What is a Tax Return?
There is a saying that says that in life you are guaranteed two things – taxes and death. Taxes are those duties that need to be paid by corporations and individuals in a country. Through taxes, governments around the world are able to raise funds for the different projects that they have. As long as you are a citizen of a country you pay tax.
How do institutions and people pay for their taxes? Well they do so by using tax return. This is the form or the forms used to file the income tax. Are you aware on how to obtain the said papers? For the employed people they may obtain this from the department handling it in their company. And it is always the company who takes charge of their filing of taxes. Those who are not connected with any company can get it from the bureau of tax. The forms are available there for free.you don’t have to pay anything for these forms.
Actually there are a number of tax returns that are available. To make one distinguishable from another, a number is placed. For individual taxpayers there is a specific form of tax return. On the other hand there is also a specific tax return form for corporations or businesses. Did you know that there is also a tax return specifically for investment?
Now if you get a form what are the things that you will see there? In a tax return you would find three categories for filling up. The income is the first part. This is where you will write all your sources of income. If you are an employee it is your company that does this work for you. If you are self-employed then you must put there all income-generating sources that you have.
After the income come the deductions. As its name implies this is the part where you can put all the things that can be deducted from your tax. Do you know what these deductions can be? One example of deduction is the spousal support which an individual gives. It could also be your contribution to plan for your retirement. There are greater deductions that can be listed down by businesses. All of the expenses that they incurred in the operation of their business can actually be considered a deductible. Examples of such operational expenses are materials and electricity.
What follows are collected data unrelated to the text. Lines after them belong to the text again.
-- ==== Sys2Proof/Syntax.lean ====
section
/-!
DEFINITION. The commands and events of the block (spec/opcode_table.json), and the plain types of their operands.
Every time operand `t` is an instant of local time in units of 1/384 ns.
-/

namespace Sys2Proof

/-- A position in a mailbox number, 0 to 3. -/
abbrev MbxIndex := Fin 4

/-- A leasable resource (R351). -/
inductive Resource where
  | engine (n : Nat)
  | processor (n : Nat)
  | dmaChannel (n : Nat)
  /-- A fabric lock: a word of the shared scratch pool. -/
  | lock (address : Nat)
  /-- A memory region of the packet pool, staging and scratch. -/
  | region (base length : Nat)
deriving DecidableEq, Repr

/-- What one queued record write puts into non-volatile memory (R405). -/
inductive NvRecord where
  | channelEntry (syn index : Nat)
  | regulatory
  | calChannel (entry : Nat)
  | calStep (step : Nat)
  | chainSettings
  | serviceRecord
  | dutyHistory
  | oemKey
  | sealRecord
  | debugLock
deriving DecidableEq, Repr


/-- How a host operation on non-volatile memory ends (R411): done, with the sectors it remapped; stopped because the
temperature left the range, or because a sector failed with no spare left, each with the bytes written before. -/
inductive HostOpEnd where
  | done (remapped : Nat)
  | tempStop (written : Nat)
  | verifyFail (written : Nat)
deriving DecidableEq, Repr

/-- One raw detection of an epoch (R180): metric in 0.01 dB, frequency offset in Hz, the stamp of the alignment's first
reference sample as a local instant. -/
structure RawDetection where
  profile : Nat
  beam : Nat
  bin : Nat
  metric : Int
  offsetHz : Int
  time : Nat
deriving DecidableEq, Repr

/-- A PHR as a context decoded it (R204): what the checks of Table DMD-2 and the record read. -/
structure PhrInfo where
  decoded : Bool
  hcsOk : Bool
  modeSwitch : Bool
  /-- Rate mode or MCS. -/
  submode : Nat
  mdsss : Bool
  /-- FSK: the FCS type bit says 4 octets. -/
  fcs4 : Bool
  whitened : Bool
  /-- SUN O-QPSK and SUN OFDM: the decoding used FEC, and deinterleaving. -/
  coded : Bool
  interleaved : Bool
  length : Nat
  bits : Word
deriving DecidableEq, Repr

/-- What the back end of an engine found for one reception (Table DMD-5, R216): FCS result, PSDU de-whitened with its FCS,
CFO in Hz, RSSI in 0.01 dBm, SNR in 0.01 dB, TOA sigma in 0.1 ns, corrected bits, and whether a saturation fell on it. -/
structure BackEnd where
  fcsOk : Bool
  psdu : List Byte
  cfo : Int
  rssi : Int
  snr : Int
  toaSigma : Nat
  fecCorrections : Nat
  saturated : Bool
deriving DecidableEq, Repr

/-- Per-path figures of a calibration step (Table CAL-5): phase and gain sigma with the step made, or a level in `a`. -/
structure CalFigure where
  path : Nat
  a : Nat
  b : Nat
  phaseStep : Int
  gainStep : Int
deriving DecidableEq, Repr

/-- What a calibration step measured (R281, R282): since when, the bins it used (RX_IQ), the values it would write by unit (path,
observation receiver or synthesiser), RESIDUAL and SIGMA, whether the sigma is at or below one trim step, per-path figures,
and for RX_BW the corner that its trims give, in kHz. -/
structure CalStep where
  since : Nat
  bins : List Nat
  writes : List (Nat × Int × Int)
  residual : Nat
  sigma : Nat
  settled : Bool
  figures : List CalFigure
  cornerKHz : Option Nat
deriving DecidableEq, Repr

/-- One device's part of a cross-device snapshot (R292): the SNR of the manager's and of its own partial sum in 1/65,536, and
their complex ratio in Q2.14. -/
structure XdevPart where
  position : Nat
  rhoManager : Nat
  rhoDevice : Nat
  ratioI : Int
  ratioQ : Int
deriving DecidableEq, Repr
The credits is the last area. This one is mostly applicable to individual taxpayers. An example of a credit would be dependent children. How big their credit is depends on the number of children. If you have more children then you have more credit. Now it is not just the children that can be considered dependent, if you are taking care of old parents then you can cite that as credit too. The credits may differ in different places. You have to find out the credits that are available in your area.